Excerpted data

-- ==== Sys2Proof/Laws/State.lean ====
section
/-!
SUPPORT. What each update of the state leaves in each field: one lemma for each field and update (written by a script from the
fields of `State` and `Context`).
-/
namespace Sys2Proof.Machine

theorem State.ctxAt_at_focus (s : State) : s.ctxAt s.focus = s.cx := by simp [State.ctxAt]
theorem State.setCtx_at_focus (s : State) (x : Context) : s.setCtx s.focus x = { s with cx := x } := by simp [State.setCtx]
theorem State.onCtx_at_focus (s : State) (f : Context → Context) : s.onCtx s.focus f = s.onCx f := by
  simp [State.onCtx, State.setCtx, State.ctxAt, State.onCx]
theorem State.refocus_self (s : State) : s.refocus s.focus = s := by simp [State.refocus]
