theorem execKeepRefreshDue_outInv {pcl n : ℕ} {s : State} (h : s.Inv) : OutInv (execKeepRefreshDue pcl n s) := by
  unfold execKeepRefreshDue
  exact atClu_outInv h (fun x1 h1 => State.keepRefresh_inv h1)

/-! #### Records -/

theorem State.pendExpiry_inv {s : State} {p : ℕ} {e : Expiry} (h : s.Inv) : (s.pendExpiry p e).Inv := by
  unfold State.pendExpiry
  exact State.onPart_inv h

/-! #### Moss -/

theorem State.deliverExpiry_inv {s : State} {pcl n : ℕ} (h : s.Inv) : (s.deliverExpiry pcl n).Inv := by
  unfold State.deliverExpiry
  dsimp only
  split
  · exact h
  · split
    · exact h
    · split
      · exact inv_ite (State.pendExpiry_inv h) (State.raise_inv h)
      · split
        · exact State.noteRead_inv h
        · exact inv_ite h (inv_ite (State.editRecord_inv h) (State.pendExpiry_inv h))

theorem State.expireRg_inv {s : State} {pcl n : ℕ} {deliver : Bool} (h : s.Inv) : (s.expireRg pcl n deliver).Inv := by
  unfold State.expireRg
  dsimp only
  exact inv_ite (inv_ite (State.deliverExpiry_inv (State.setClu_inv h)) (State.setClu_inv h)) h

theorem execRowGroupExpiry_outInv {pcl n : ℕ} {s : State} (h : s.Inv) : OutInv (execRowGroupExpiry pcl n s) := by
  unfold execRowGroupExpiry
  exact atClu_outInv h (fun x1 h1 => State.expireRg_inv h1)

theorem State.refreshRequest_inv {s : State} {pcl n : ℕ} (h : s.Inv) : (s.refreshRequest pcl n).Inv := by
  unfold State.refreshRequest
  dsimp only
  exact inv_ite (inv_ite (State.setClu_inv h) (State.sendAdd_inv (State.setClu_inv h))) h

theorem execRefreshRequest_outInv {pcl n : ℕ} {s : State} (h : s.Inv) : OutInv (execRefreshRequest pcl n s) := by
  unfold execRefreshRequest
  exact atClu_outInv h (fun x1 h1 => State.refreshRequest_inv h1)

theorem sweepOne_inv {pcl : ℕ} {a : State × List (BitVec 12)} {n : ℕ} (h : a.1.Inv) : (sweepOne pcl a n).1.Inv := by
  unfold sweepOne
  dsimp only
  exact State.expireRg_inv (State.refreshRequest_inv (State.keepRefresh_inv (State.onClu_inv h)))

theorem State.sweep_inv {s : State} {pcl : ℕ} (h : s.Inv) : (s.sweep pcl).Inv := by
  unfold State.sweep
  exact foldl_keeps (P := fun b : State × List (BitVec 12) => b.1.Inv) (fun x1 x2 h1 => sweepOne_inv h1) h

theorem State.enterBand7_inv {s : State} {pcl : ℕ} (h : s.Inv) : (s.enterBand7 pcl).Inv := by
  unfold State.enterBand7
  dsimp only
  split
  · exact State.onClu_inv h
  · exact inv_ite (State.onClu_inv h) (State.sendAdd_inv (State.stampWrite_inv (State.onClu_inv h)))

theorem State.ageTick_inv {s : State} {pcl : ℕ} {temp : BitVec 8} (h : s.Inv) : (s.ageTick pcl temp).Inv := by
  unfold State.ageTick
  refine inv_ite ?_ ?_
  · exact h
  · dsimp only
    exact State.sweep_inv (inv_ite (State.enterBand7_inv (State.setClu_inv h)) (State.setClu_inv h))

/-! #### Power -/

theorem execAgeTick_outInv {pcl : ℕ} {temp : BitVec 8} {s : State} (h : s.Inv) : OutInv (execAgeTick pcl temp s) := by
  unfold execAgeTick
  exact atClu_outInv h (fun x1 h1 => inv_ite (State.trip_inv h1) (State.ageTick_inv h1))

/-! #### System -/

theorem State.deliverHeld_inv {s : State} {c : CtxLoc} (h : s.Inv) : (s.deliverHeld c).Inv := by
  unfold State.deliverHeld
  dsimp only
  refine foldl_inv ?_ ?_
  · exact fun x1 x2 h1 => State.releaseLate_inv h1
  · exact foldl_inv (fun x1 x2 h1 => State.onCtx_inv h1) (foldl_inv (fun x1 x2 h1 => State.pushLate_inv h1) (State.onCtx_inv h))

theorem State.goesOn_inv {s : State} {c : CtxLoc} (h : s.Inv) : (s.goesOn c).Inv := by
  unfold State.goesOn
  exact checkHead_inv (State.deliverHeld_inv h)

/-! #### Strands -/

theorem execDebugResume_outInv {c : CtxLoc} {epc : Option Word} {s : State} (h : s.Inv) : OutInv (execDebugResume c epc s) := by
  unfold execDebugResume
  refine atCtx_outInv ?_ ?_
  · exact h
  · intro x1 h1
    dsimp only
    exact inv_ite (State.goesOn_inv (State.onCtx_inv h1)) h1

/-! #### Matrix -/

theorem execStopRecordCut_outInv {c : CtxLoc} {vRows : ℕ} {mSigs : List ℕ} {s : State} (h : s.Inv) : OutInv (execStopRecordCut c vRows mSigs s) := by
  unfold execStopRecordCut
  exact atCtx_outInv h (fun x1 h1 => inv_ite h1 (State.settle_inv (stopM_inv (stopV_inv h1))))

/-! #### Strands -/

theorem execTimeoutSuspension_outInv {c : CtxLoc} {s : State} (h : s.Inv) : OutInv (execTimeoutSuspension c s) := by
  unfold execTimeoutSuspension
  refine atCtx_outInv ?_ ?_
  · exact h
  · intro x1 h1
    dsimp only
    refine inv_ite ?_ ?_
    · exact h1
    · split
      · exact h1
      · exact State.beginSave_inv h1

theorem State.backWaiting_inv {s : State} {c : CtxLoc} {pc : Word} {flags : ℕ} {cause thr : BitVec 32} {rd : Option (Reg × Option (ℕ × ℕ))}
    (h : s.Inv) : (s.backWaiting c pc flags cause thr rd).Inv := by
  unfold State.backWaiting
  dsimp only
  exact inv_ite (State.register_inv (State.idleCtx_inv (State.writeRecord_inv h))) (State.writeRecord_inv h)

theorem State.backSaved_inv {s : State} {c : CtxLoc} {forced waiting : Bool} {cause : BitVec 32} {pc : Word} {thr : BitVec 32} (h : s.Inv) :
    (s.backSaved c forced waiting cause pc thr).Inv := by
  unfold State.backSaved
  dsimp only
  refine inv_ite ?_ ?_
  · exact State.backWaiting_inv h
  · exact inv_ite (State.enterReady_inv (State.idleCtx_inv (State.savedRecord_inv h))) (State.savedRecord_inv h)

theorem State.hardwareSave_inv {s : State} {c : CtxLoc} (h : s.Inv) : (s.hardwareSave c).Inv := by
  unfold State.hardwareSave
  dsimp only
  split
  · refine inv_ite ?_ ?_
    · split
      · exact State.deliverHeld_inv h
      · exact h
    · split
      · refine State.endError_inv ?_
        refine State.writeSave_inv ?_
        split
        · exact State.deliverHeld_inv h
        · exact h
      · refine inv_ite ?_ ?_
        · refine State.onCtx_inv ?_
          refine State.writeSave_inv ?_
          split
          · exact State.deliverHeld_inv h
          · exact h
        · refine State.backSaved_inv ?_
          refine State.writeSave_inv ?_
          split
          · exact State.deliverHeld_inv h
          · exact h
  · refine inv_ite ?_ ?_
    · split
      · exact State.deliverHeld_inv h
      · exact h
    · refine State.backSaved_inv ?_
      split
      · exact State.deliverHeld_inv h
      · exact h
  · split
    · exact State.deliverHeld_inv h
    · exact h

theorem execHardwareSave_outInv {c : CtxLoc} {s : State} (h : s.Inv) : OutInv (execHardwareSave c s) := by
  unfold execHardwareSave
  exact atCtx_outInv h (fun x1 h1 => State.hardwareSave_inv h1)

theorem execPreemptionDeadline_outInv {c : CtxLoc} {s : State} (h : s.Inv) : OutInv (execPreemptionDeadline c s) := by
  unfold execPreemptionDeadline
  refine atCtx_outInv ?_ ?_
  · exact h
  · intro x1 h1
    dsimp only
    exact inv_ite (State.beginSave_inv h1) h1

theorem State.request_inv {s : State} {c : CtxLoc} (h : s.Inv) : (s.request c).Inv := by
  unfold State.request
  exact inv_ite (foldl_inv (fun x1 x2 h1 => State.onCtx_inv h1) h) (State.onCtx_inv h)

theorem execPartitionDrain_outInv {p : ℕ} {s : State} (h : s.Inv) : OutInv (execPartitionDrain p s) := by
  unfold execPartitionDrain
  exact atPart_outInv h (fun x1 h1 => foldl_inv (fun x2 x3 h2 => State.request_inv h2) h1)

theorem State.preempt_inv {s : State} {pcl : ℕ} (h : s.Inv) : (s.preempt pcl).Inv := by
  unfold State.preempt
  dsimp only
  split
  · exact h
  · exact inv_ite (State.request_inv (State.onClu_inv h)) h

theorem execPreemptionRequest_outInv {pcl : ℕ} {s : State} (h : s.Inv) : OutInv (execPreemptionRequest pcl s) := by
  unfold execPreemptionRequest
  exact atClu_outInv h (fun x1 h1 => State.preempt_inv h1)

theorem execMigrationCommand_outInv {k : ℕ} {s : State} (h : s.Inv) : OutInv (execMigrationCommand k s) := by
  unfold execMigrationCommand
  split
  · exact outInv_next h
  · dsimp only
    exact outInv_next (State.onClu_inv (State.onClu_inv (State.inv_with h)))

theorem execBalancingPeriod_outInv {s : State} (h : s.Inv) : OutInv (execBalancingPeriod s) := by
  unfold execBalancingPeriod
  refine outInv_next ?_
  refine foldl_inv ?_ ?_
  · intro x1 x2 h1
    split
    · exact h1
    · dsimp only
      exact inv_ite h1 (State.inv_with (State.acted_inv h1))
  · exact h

Aim of the exercise
With the line that contains "exact outInv_next (State.onClu_inv" as the starting point, output each line exactly through the end of the listing above.

Solution for this exercise
    exact outInv_next (State.onClu_inv (State.onClu_inv (State.inv_with h)))

theorem execBalancingPeriod_outInv {s : State} (h : s.Inv) : OutInv (execBalancingPeriod s) := by
  unfold execBalancingPeriod
  refine outInv_next ?_
  refine foldl_inv ?_ ?_
  · intro x1 x2 h1
    split
    · exact h1
    · dsimp only
      exact inv_ite h1 (State.inv_with (State.acted_inv h1))
  · exact h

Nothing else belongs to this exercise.